PROMPT:
Transcribe all records exactly.

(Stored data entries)
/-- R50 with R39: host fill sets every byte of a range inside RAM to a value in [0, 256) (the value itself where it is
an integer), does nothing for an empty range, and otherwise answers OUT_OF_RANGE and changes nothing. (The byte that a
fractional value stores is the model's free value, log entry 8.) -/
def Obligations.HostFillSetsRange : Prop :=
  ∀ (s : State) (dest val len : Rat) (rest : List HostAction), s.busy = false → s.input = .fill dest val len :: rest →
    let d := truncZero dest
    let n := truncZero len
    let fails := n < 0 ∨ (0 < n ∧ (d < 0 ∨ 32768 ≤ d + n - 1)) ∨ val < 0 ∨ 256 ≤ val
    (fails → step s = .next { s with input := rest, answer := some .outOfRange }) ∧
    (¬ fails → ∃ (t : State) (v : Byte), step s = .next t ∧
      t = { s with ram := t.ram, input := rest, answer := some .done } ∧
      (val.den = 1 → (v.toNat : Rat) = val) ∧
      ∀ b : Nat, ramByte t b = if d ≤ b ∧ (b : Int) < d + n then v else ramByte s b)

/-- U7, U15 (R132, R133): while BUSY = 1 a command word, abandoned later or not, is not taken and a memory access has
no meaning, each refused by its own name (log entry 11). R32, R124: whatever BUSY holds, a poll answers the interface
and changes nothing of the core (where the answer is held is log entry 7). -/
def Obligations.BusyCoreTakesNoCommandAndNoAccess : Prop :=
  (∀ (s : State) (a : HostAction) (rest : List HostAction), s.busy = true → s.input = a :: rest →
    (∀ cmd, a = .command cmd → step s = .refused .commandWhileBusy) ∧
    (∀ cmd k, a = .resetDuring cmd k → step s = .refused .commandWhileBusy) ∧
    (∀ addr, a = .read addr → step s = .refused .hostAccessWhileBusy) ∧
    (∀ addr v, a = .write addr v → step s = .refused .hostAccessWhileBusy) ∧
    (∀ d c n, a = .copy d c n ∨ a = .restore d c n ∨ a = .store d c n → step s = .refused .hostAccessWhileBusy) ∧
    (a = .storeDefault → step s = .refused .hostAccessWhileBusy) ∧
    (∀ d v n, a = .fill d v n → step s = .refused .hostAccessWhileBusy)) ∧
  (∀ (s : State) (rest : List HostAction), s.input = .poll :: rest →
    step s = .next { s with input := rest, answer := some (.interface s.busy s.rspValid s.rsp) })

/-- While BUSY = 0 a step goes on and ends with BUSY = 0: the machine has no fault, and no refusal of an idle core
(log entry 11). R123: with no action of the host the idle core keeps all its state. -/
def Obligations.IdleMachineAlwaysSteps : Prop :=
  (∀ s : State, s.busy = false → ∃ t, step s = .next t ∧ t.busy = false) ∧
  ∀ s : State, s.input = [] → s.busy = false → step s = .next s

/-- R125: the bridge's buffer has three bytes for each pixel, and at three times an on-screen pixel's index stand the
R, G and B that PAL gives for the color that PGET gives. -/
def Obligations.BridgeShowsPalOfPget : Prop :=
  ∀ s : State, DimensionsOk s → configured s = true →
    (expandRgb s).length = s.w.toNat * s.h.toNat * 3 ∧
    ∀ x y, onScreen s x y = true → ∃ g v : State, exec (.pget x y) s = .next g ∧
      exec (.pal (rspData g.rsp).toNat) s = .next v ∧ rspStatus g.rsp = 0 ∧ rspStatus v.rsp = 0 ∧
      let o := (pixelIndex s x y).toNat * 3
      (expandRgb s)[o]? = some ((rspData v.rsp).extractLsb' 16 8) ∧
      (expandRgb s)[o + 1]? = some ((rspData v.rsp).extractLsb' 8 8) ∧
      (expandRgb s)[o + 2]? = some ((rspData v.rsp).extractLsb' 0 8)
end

EXPECTED OUTPUT:
/-- R50 with R39: host fill sets every byte of a range inside RAM to a value in [0, 256) (the value itself where it is
an integer), does nothing for an empty range, and otherwise answers OUT_OF_RANGE and changes nothing. (The byte that a
fractional value stores is the model's free value, log entry 8.) -/
def Obligations.HostFillSetsRange : Prop :=
  ∀ (s : State) (dest val len : Rat) (rest : List HostAction), s.busy = false → s.input = .fill dest val len :: rest →
    let d := truncZero dest
    let n := truncZero len
    let fails := n < 0 ∨ (0 < n ∧ (d < 0 ∨ 32768 ≤ d + n - 1)) ∨ val < 0 ∨ 256 ≤ val
    (fails → step s = .next { s with input := rest, answer := some .outOfRange }) ∧
    (¬ fails → ∃ (t : State) (v : Byte), step s = .next t ∧
      t = { s with ram := t.ram, input := rest, answer := some .done } ∧
      (val.den = 1 → (v.toNat : Rat) = val) ∧
      ∀ b : Nat, ramByte t b = if d ≤ b ∧ (b : Int) < d + n then v else ramByte s b)

/-- U7, U15 (R132, R133): while BUSY = 1 a command word, abandoned later or not, is not taken and a memory access has
no meaning, each refused by its own name (log entry 11). R32, R124: whatever BUSY holds, a poll answers the interface
and changes nothing of the core (where the answer is held is log entry 7). -/
def Obligations.BusyCoreTakesNoCommandAndNoAccess : Prop :=
  (∀ (s : State) (a : HostAction) (rest : List HostAction), s.busy = true → s.input = a :: rest →
    (∀ cmd, a = .command cmd → step s = .refused .commandWhileBusy) ∧
    (∀ cmd k, a = .resetDuring cmd k → step s = .refused .commandWhileBusy) ∧
    (∀ addr, a = .read addr → step s = .refused .hostAccessWhileBusy) ∧
    (∀ addr v, a = .write addr v → step s = .refused .hostAccessWhileBusy) ∧
    (∀ d c n, a = .copy d c n ∨ a = .restore d c n ∨ a = .store d c n → step s = .refused .hostAccessWhileBusy) ∧
    (a = .storeDefault → step s = .refused .hostAccessWhileBusy) ∧
    (∀ d v n, a = .fill d v n → step s = .refused .hostAccessWhileBusy)) ∧
  (∀ (s : State) (rest : List HostAction), s.input = .poll :: rest →
    step s = .next { s with input := rest, answer := some (.interface s.busy s.rspValid s.rsp) })

/-- While BUSY = 0 a step goes on and ends with BUSY = 0: the machine has no fault, and no refusal of an idle core
(log entry 11). R123: with no action of the host the idle core keeps all its state. -/
def Obligations.IdleMachineAlwaysSteps : Prop :=
  (∀ s : State, s.busy = false → ∃ t, step s = .next t ∧ t.busy = false) ∧
  ∀ s : State, s.input = [] → s.busy = false → step s = .next s

/-- R125: the bridge's buffer has three bytes for each pixel, and at three times an on-screen pixel's index stand the
R, G and B that PAL gives for the color that PGET gives. -/
def Obligations.BridgeShowsPalOfPget : Prop :=
  ∀ s : State, DimensionsOk s → configured s = true →
    (expandRgb s).length = s.w.toNat * s.h.toNat * 3 ∧
    ∀ x y, onScreen s x y = true → ∃ g v : State, exec (.pget x y) s = .next g ∧
      exec (.pal (rspData g.rsp).toNat) s = .next v ∧ rspStatus g.rsp = 0 ∧ rspStatus v.rsp = 0 ∧
      let o := (pixelIndex s x y).toNat * 3
      (expandRgb s)[o]? = some ((rspData v.rsp).extractLsb' 16 8) ∧
      (expandRgb s)[o + 1]? = some ((rspData v.rsp).extractLsb' 8 8) ∧
      (expandRgb s)[o + 2]? = some ((rspData v.rsp).extractLsb' 0 8)
end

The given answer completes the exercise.